Middle Eastern manuscript treasure trove on show

Volume 8 Number 3 March 12 - April 8 2012

An illustration from the Iranian poem The love story of Kamrup and Kamlata by Dastûr- Himmdt (detail). University of Melbourne Library.
An illustration from the Iranian poem The love story of Kamrup and Kamlata by Dastûr- Himmdt (detail). University of Melbourne Library.

Rare items from the University’s Middle Eastern manuscripts collection have been digitised and are to be included in the State Library of Victoria’s ‘Love and Devotion’ exhibition. By Sophie Marsland.

One of the University’s rarest collections will be made accessible to the public thanks to innovations of the digital age. The University of Melbourne Library holds 190 Middle Eastern manuscripts, dating from the 12th to the 20th centuries.

“These manuscripts are important research materials for scholars of the Middle East while also being objects of great beauty”, says Jock Murphy, Director of Collections at the University Library. The manuscripts include stunning illustrations and subject matter comprising religious texts, love stories, astrology, weaponry and more.

The full collection has been made publicly accessible using state-of-the-art equipment and in-house expertise at the University Library’s Digitisation Service (UDS). All but one of the beautiful manuscripts has been digitised and will be available online, with the final one needing conservation work to have its pages ‘unstuck’ before the process can be completed.

Joe Arthur from the UDS described the collection from the digitisation perspective as “challenging, complex, diverse, beautiful and maddening … but mostly invigorating”.

The diversity and complexity of the collection, which ranges from tiny to large, copious to slim and robust to fragile, has meant the UDS needed to develop new methods and tools to complete the task and these new learnings will benefit future projects.

Five of the manuscripts are heading to the State Library of Victoria as part of a free public exhibition entitled ‘Love and Devotion: from Persia and Beyond’. The exhibition, which is largely drawn from the Bodleian Library at Oxford University is sponsored by the University of Melbourne.

The University’s Middle Eastern Manuscripts collection is just one of those built up by the Reverend Professor John Bowman between 1959 and 1975 during his time as head of the University’s Department of Semitic Studies.

Students recently had an opportunity to work closely with these texts.

Sophie Lewincamp, a lecturer from the Centre for Cultural Materials Conservation, who as part of her research did a conservation assessment of the collection, says that in 2010, with the assistance of some CCMC students the entire collection was surveyed.

“We noted its physical condition, current housing, materials and additional information such as description of stamps, pencil inscriptions, book seller stickers and watermark information.
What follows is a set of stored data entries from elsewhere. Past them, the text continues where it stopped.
-- ==== Sys2Proof/Laws/Step.lean ====
section
/-! SUPPORT. What one step can do, once; the other inputs; runs. -/

namespace Sys2Proof.Machine

open Sys2Proof

/-- The dispatch at the default parameters is that of any parameters. -/
theorem execAt_default (i : Instr) (s : State) : execAt i s = exec i s := by cases i <;> rfl

/-- I11: the machine of the fixed names is the machine of the parameters at their defaults. -/
theorem bregAt_default : bregAt Config.LEN_W Config.ADDR_W Config.KMAX = core := rfl

/-- Everything a step can do when it answers a next state. -/
theorem step_cases {s t : State} (h : step s = .next t) :
    (s.inputs = [] ∧ t = s)
    ∨ (∃ r rest i, s.inputs = .command r :: rest ∧ decode r.cmd = .ok i ∧ exec i (accept s r rest) = .next t)
    ∨ (∃ r rest e, s.inputs = .command r :: rest ∧ decode r.cmd = .error e ∧ t = illegalCommand (accept s r rest))
    ∨ (∃ a b rest, s.inputs = .memWrite a b :: rest ∧ t = hostWrite (s.setInputs rest) a b)
    ∨ (∃ a rest, s.inputs = .mapDevice a :: rest ∧ t = mapDevice (s.setInputs rest) a)
    ∨ (∃ rest, s.inputs = .reset :: rest ∧ t = externalReset (s.setInputs rest)) := by
  unfold step stepBy at h
  split at h
  case h_1 hi => cases h; exact .inl ⟨hi, rfl⟩
  case h_2 r rest hi =>
    split at h
    case h_1 i hd => exact .inr (.inl ⟨r, rest, i, hi, hd, h⟩)
    case h_2 e hd => cases h; exact .inr (.inr (.inl ⟨r, rest, e, hi, hd, rfl⟩))
  case h_3 => cases h
  case h_4 a b rest hi => cases h; exact .inr (.inr (.inr (.inl ⟨a, b, rest, hi, rfl⟩)))
  case h_5 a rest hi => cases h; exact .inr (.inr (.inr (.inr (.inl ⟨a, rest, hi, rfl⟩))))
  case h_6 rest hi => cases h; exact .inr (.inr (.inr (.inr (.inr ⟨rest, hi, rfl⟩))))

/-- The command input whose word decodes. -/
theorem instr?_command {r : Request} {i : Instr} (h : decode r.cmd = .ok i) : (Input.command r).instr? = some i := by
  simp [Input.instr?, h]

section
variable (s : State) (a : Addr) (b : Byte)
@[simp] theorem hostWrite_base : (hostWrite s a b).base = s.base := by simp only [hostWrite]; split <;> rfl
@[simp] theorem hostWrite_len : (hostWrite s a b).len = s.len := by simp only [hostWrite]; split <;> rfl
@[simp] theorem hostWrite_pos : (hostWrite s a b).pos = s.pos := by simp only [hostWrite]; split <;> rfl
@[simp] theorem hostWrite_snap : (hostWrite s a b).snap = s.snap := by simp only [hostWrite]; split <;> rfl
@[simp] theorem hostWrite_mem : (hostWrite s a b).mem = s.mem.write a.toNat b := by simp only [hostWrite]; split <;> rfl
@[simp] theorem hostWrite_devices : (hostWrite s a b).devices = s.devices := by simp only [hostWrite]; split <;> rfl
@[simp] theorem hostWrite_unitNo : (hostWrite s a b).unitNo = s.unitNo := by simp only [hostWrite]; split <;> rfl
@[simp] theorem hostWrite_draws : (hostWrite s a b).draws = s.draws := by simp only [hostWrite]; split <;> rfl
@[simp] theorem hostWrite_port : (hostWrite s a b).port = s.port := by simp only [hostWrite]; split <;> rfl
@[simp] theorem hostWrite_response : (hostWrite s a b).response = s.response := by simp only [hostWrite]; split <;> rfl
@[simp] theorem hostWrite_inputs : (hostWrite s a b).inputs = s.inputs := by simp only [hostWrite]; split <;> rfl

@[simp] theorem inBuffer_hostWrite (x : Addr) : inBuffer (hostWrite s a b) x = inBuffer s x := by
  simp only [hostWrite]; split <;> rfl

/-- R49: the write disturbs its byte exactly when the byte is in the buffer. -/
theorem mem_hostWrite_disturbed {x : Nat} :
    x ∈ (hostWrite s a b).disturbed ↔ (inBuffer s a = true ∧ x = a.toNat) ∨ x ∈ s.disturbed := by
  simp only [hostWrite]; split <;> simp_all
end

/-- A step takes the oldest input and leaves the rest. -/
theorem step_inputs {s t : State} (h : step s = .next t) : t.inputs = s.inputs.tail := by
  rcases step_cases h with ⟨hi, rfl⟩ | ⟨r, rest, i, hi, -, he⟩ | ⟨r, rest, e, hi, -, rfl⟩ | ⟨a, b, rest, hi, rfl⟩ |
    ⟨a, rest, hi, rfl⟩ | ⟨rest, hi, rfl⟩
  · simp [hi]
  · obtain ⟨u, v, ill, uef, hu, -, -, -, hin, -⟩ := exec_eq_respond i (accept s r rest)
    rw [hu] at he
    cases he
    rw [hi, respond_inputs, hin]
    rfl
  · rw [hi]; rfl
  · simp [hi]
  · rw [hi]; rfl
  · rw [hi]; rfl

theorem run_zero (s : State) : run 0 s = .next s := rfl

theorem run_succ {k : Nat} {s t : State} (h : run (k + 1) s = .next t) :
    ∃ u, step s = .next u ∧ run k u = .next t := by
  simp only [run, Host.Core.run] at h
  split at h
  next u hu => exact ⟨u, hu, h⟩
  all_goals cases h

theorem run_succ_of_step {k : Nat} {s u : State} (h : step s = .next u) : run (k + 1) s = run k u := by
  have h' : core.step s = .next u := h
  simp only [run, Host.Core.run]
  rw [h']

/-- An induction over a run, packaged once: what every step keeps, under a condition on the input it takes, a run keeps. -/
theorem run_keeps {P : State → Prop} {Q : Input → Prop}
    (hstep : ∀ s t x rest, P s → s.inputs = x :: rest → Q x → step s = .next t → P t)
    {k : Nat} {s t : State} (hrun : run k s = .next t) (hs : P s) (hq : ∀ x ∈ s.inputs.take k, Q x) : P t := by
  induction k generalizing s with
  | zero => cases hrun; exact hs
  | succ k ih =>
    obtain ⟨u, hu, hrun⟩ := run_succ hrun
    have hin := step_inputs hu
    cases hi : s.inputs with
    | nil =>
      have : u = s := by
        have h := hu
        unfold step stepBy at h
        rw [hi] at h
        cases h
        rfl
      exact ih hrun (this ▸ hs) (by rw [hin, hi]; simp)
    | cons x rest =>
      rw [hi] at hq hin
      exact ih hrun (hstep s u x rest hs hi (hq x (by simp)) hu)
        (by rw [hin]; exact fun y hy => hq y (by simp only [List.take_succ_cons, List.mem_cons]; exact .inr hy))

end Sys2Proof.Machine
end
The survey has enabled us to get a better understanding of the material and identify possible research opportunites,” she says.

The Exhibition ‘Love and Devotion: From Persia and Beyond’, featuring some of the collection’s items, is on show in the Keith Murdoch Gallery, State Library of Victoria, from 9 March - 1 July.

This landmark exhibition celebrates the beauty of Persian manuscripts and their stories of human and divine love.

From one of the richest periods in the history of the book, more than 60 works from the Bodleian Library join items from the State Library of Victoria and other institutions in the largest and most significant display of Persian manuscripts ever seen in Australia. Included will be rare examples of 13th- to 18th-century Persian, Mughal Indian and Ottoman Turkish illustrated manuscripts. Visitors will be transported to distant lands and other times as they discover classic Persian tales of human and divine love, including works by Nizami and Jami; great Sufi poetry by Rumi and the lyrics of Hafiz; the Rubaiyat of Omar Khayyam and 1001 Nights; and Firdausi’s Shahnama (Book of Kings) – Persia’s great literary epic.

Early European manuscripts on display will include a Roman de la rose and works by Chaucer and Dante from the Bodleian Library, as well as rare editions of European literature, travel books and maps from the State Library of Victoria.